Important for the community. Positive messaging alongside meaningful community engagement and collaboration in the design and development process. “Nudging” toward higher densities: start with small sites, stage development to build up to the big stuff. Unrelenting vigilance against bad versions which will set bad precedents.

3. Be place-based about it.

Everything must be in context. What is right and where it is right will vary throughout our motu, just as our lifestyles and landscapes do. An urban design textbook approach is not going to nail it.

4. Take a multi-pronged approach.

Do some (strategic and efficient) greenfield development in parallel with regeneration and intensification of existing neighbourhoods. Put more thought and momentum into town and suburban centres (a residential population will be critical to their vitality and viability going forward. In a post-COVID, carbon-reducing world this cannot be ignored).

5. Get creative with house typologies.

It doesn’t have to be apartments! Maybe work-live units, a small home village, courtyard terraces or urban papakainga are more appropriate. We can still minimise our urban footprint and achieve good outcomes for people and planet without relying entirely on a vertical build.

6. Double down: active modes
and mixed use.

Making sure everything a person needs to live well is close to their home and associating density with irresistibly safe and enjoyable ped and cycle networks will serve you well in the environmental, liveability and popularity stakes.

7. Develop for diversity.

The best, most resilient neighbourhoods include homes for everyone from babies to the elderly. The days of homogenous subdivisions are over.

8. Be future focused and lay the groundwork early.
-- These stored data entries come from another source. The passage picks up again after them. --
/-! ### Modes and reset (03_modes_and_startup.md) -/

/-- A pending entry into FORMING (R78). -/
structure FormPending where
  /-- a forming-period boundary has begun since it was accepted, so FORMING begins there; R50, R75 (02, 03); reset no -/
  ripe : Bool := false
deriving DecidableEq, Repr, Inhabited

/-- Modes, reset and boot. -/
structure ModeState where
  /-- 3 bits MODE; R70, 0x1200:01 (03); reset BOOT (0) -/
  mode : Mode := .boot
  /-- 3 bits SUBSTATE; R70, 0x1200:02 (03); reset 0 -/
  sub : Nat := 0
  /-- U8 MODE_CHECK; R76, 0x1200:04 (03); reset 0 -/
  check : Nat := 0
  /-- U64 seconds of MODE_SINCE; 0x1200:05 (03); reset 0 -/
  sinceSec : Nat := 0
  /-- U32 nanoseconds of MODE_SINCE; 0x1200:05 (03); reset 0 -/
  sinceNs : Nat := 0
  /-- 12 bits RESET_CAUSE, AON; Table 3-5 (03); reset POWER (0x0001) -/
  cause : Nat := 1
  /-- 4 bits STRAPS latched; R74, Table 3-6 (03); reset DESIGN CHOICE 0 (the pins decide; log entry 4) -/
  straps : Nat := 0
  /-- 4 bits strap pins now; R74 (03); reset DESIGN CHOICE 0 (log entry 4) -/
  strapPins : Nat := 0
  /-- U8 0..2 CONFIG_STATE; 0x1202:01, R92 (03); reset 0 -/
  config : Nat := 0
  /-- U8 1, 2, 4 µs tick length in force; R93 (03); reset 1 -/
  tickLen : Nat := 1
  /-- tick length waiting for the boundary; R93 (03); reset none -/
  tickPend : Option Nat := none
  /-- a FULL reset is in progress, from the power-on detector to the release; R72, R84 (03); reset no -/
  held : Bool := false
  /-- a change of the FORMING sub-state made at this tick's boundary, in force at the issue point unless the mode becomes BLOCKED
  in the same tick; R79 (03); reset none -/
  subDue : Option Nat := none
  /-- pending entry into FORMING; R78 (03); reset none -/
  pend : Option FormPending := none
  /-- comparator block latched at the framers; R27, R81 (01, 03); reset no -/
  blockCmp : Bool := false
  /-- fault-collector block latched at the framers; R27, R81 (01, 03); reset no -/
  blockCol : Bool := false
  /-- boot step reached, 0 to 9; R89, Table 3-13 (03); reset 0 -/
  bootStep : Nat := 0
  /-- BOOT halted; R90 (03); reset no -/
  halted : Bool := false
  /-- event code of the reset to be recorded after boot; Table 3-12 (03); reset 0x0010 -/
  bootEvent : Nat := 0x0010
  /-- a valid checkpoint stream seen in the listen window; R91 (03); reset no -/
  streamSeen : Bool := false
  /-- WARNs whose cause is present; R19 (00); reset none -/
  warns : List ActiveWarn := []
  /-- TRIPs not restarted; R19 (00); reset none -/
  trips : List ActiveTrip := []
  /-- time at which the duplex listen window of step 8 began, ns; R91 (03); reset 0 -/
  listenAt : Nat := 0
  /-- V_BOOT: time of the release of reset, ns; R89 (03); reset 0 -/
  released : Nat := 0
deriving DecidableEq, Repr, Inhabited

/-! ### Security (17_security.md) -/

/-- A signed image in a flash slot (R473), by its four parts. -/
structure Image where
  /-- 256 bytes; Table 17-2 (17) -/
  header : List Nat
  /-- payload bytes; R473 (17) -/
  payload : List Nat
  /-- 152 bytes; R472 (17) -/
  keyBlock : List Nat
  /-- 1868 bytes; R472 (17) -/
  sigBlock : List Nat
deriving DecidableEq, Repr, Inhabited

/-- An attestation in progress (R482). -/
structure Signing where
  /-- the requesting session; R482 (17) -/
  session : Nat
  /-- 32-byte nonce; R482 (17) -/
  nonce : List Nat
  /-- leaf q reserved for it; R480 (17) -/
  leaf : Nat
deriving DecidableEq, Repr, Inhabited

/-- A debug session (R490). -/
structure DebugSession where
  /-- 1 to 3; R490 (17) -/
  level : Nat
  /-- 16 bytes HOLDER_ID; R490 (17) -/
  holder : List Nat
  /-- NOT_AFTER, TAI s; R490 (17) -/
  notAfter : Nat
  /-- time of the last DBG_ACCESS, ns; R490 (17) -/
  last : Nat
deriving DecidableEq, Repr, Inhabited

/-- The JTAG instruction in force (Table 17-10). -/
inductive Jtag where
  | idcode | bypass | samplePreload | challenge | response | access | reset | extest | dbgEnd
deriving DecidableEq, Repr, Inhabited

/-- The security functions. -/
structure SecState where
  /-- secure firmware runs (a boot image was accepted); R476 (17); reset no -/
  fwRun : Bool := false
  /-- U8 BOOT_IMAGE; 0x9000:01 (17); reset 0 -/
  bootImage : Nat := 0
  /-- U16 SEC_SVN; 0x9000:02 (17); reset DESIGN CHOICE 0 (log entry 5) -/
  secSvn : Nat := 0
  /-- 48 bytes measurement of the secure firmware; R474, 0x9000:05 (17); reset DESIGN CHOICE zeros (log entry 5) -/
  secMeas : List Nat := List.replicate 48 0
  /-- U8 APP_SLOT; 0x9000:03 (17); reset 0xFF -/
  appSlot : Nat := 255
  /-- U16 SVN of the running application image; R478 (17); reset DESIGN CHOICE 0 (log entry 5) -/
  appSvn : Nat := 0
  /-- 48 bytes measurement of the application; R474 (17); reset zeros (none runs) -/
  appMeas : List Nat := List.replicate 48 0
  /-- 4 bits application cores held in reset; R476, R477, Table 18-5 (17, 18); reset all held -/
  coresHeld : Nat := 15
  /-- U16 FUSED_SVN, fuses; R478, 0x9000:04 (17); reset 0 -/
  fusedSvn : Nat := 0
  /-- U16 APP_MIN_SVN, non-volatile; R478, 0x9001:05 (17); reset 0 -/
  appMinSvn : Nat := 0
  /-- U32 CRED_MIN_GEN, non-volatile; 0x9001:03 (17); reset 0 -/
  credMinGen : Nat := 0
  /-- U32 s SESSION_IDLE, non-volatile; 0x9001:04 (17); reset 600 -/
  sessionIdle : Nat := 600
  /-- owner record, 256 bytes, non-volatile; R488 (17); reset none -/
  owner : Option (List Nat) := none
  /-- LMS counter copy A (q, valid), non-volatile; R480 (17); reset DESIGN CHOICE 0 valid (log entry 5) -/
  lmsA : Nat × Bool := (0, true)
  /-- LMS counter copy B (q, valid), non-volatile; R480 (17); reset DESIGN CHOICE 0 valid (log entry 5) -/
  lmsB : Nat × Bool := (0, true)
  /-- U8 0..16 tokens of the LMS bucket, non-volatile; R481, 0x9010:03 (17); reset DESIGN CHOICE 16 (log entry 5) -/
  tokens : Nat := 16
  /-- time of the last token gained, ns; R481 (17); reset 0 -/
  tokenAt : Nat := 0
  /-- 256 bytes colophon body, copy 1, non-volatile; R479 (17); reset DESIGN CHOICE zeros (log entry 5) -/
  colA : List Nat := List.replicate 256 0
  /-- 256 bytes colophon body, copy 2, non-volatile; R479 (17); reset DESIGN CHOICE zeros (log entry 5) -/
  colB : List Nat := List.replicate 256 0
  /-- 1868 bytes signature block of copy 1; R479 (17); reset DESIGN CHOICE zeros (log entry 5) -/
  colSigA : List Nat := List.replicate 1868 0
  /-- 1868 bytes signature block of copy 2; R479 (17); reset DESIGN CHOICE zeros (log entry 5) -/
  colSigB : List Nat := List.replicate 1868 0
  /-- 152 bytes Swinath root key block carried by the colophon check; R479 (17); reset DESIGN CHOICE zeros (log entry 5) -/
  rootKeys : List Nat := List.replicate 152 0
  /-- debug-lock fuse; R492, 0x9000:06 (17); reset 0 -/
  debugLock : Bool := false
  /-- 4 flash slots: boot, recovery, application A, application B; Table 17-4 (17); reset DESIGN CHOICE none (log entry 5) -/
  slots : List (Option Image) := [none, none, none, none]
  /-- the flash answers in 8D-8D-8D; R475 (17); reset DESIGN CHOICE yes (log entry 5) -/
  flashOk : Bool := true
  /-- attestation in progress; R482 (17); reset none -/
  signing : Option Signing := none
  /-- debug nonce not yet used; R490 (17); reset none -/
  dbgNonce : Option (List Nat) := none
  /-- the one debug session; R490 (17); reset none -/
  dbg : Option DebugSession := none
  /-- times of failed DBG_RESPONSE in the last 60 s, ns; R490 (17); reset none -/
  dbgFails : List Nat := []
  /-- time until which DBG_RESPONSE is refused, ns; R490 (17); reset none -/
  dbgLockout : Option Nat := none
  /-- U64 s last synchronized time, non-volatile; R487 (17); reset DESIGN CHOICE 0 (log entry 5) -/
  lastSync : Nat := 0
  /-- time the last synchronized time was stored, ns; R487 (17); reset 0 -/
  lastSyncAt : Nat := 0
  /-- JTAG instruction in force; R489 (17); reset DESIGN CHOICE IDCODE (log entry 5) -/
  jtag : Jtag := .idcode
  /-- bypass register, 1 bit; R489 (17); reset 0 -/
  bypassReg : Bool := false
  /-- boundary register; R489 (17); reset DESIGN CHOICE empty (log entry 5) -/
  boundary : List Bool := []
  /-- bits shifted out by the last JTAG scan (the model's own view of TDO); reset none -/
  tdo : List Nat := []
  /-- count of random values and ephemeral keys drawn (the model's own); reset 0 -/
  draws : Nat := 0
deriving DecidableEq, Repr, Inhabited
Build for increase now. Invest with intent. It may not quite be time to add the number of homes predicted to be needed but any infrastructure or planning decisions being made in the meantime should facilitate them.

9. Shop local.

Our team of 5 million includes smart, experienced people working in this space. Don’t be too proud about staying too tightly local, but also don’t feel like you need overseas experts to solve problems.

10. Good design.

We could do 1-9 and still mess it up if we don’t design things well. Insist on good design at all scales.

Other things that help:

— Policies and rules that help fix the crucial frames but allow flex for the market.
— Design Guidelines that show the standard you expect and create comfort around investment by holding everyone to the same bar.
— Treating amenity as base infrastructure.
— Thinking of the streetscape as more than the road reserve.
— Building the right team, extracting value from designers experienced in kiwi urbanism.
— Involving the people that use it and live there, they will tell you if they need it to be better.

 

Left Hobsonville Point pioneered a new wave of medium density housing in Auckland with a set of design controls that balance density with liveability. Streets and green spaces are designed to support the community.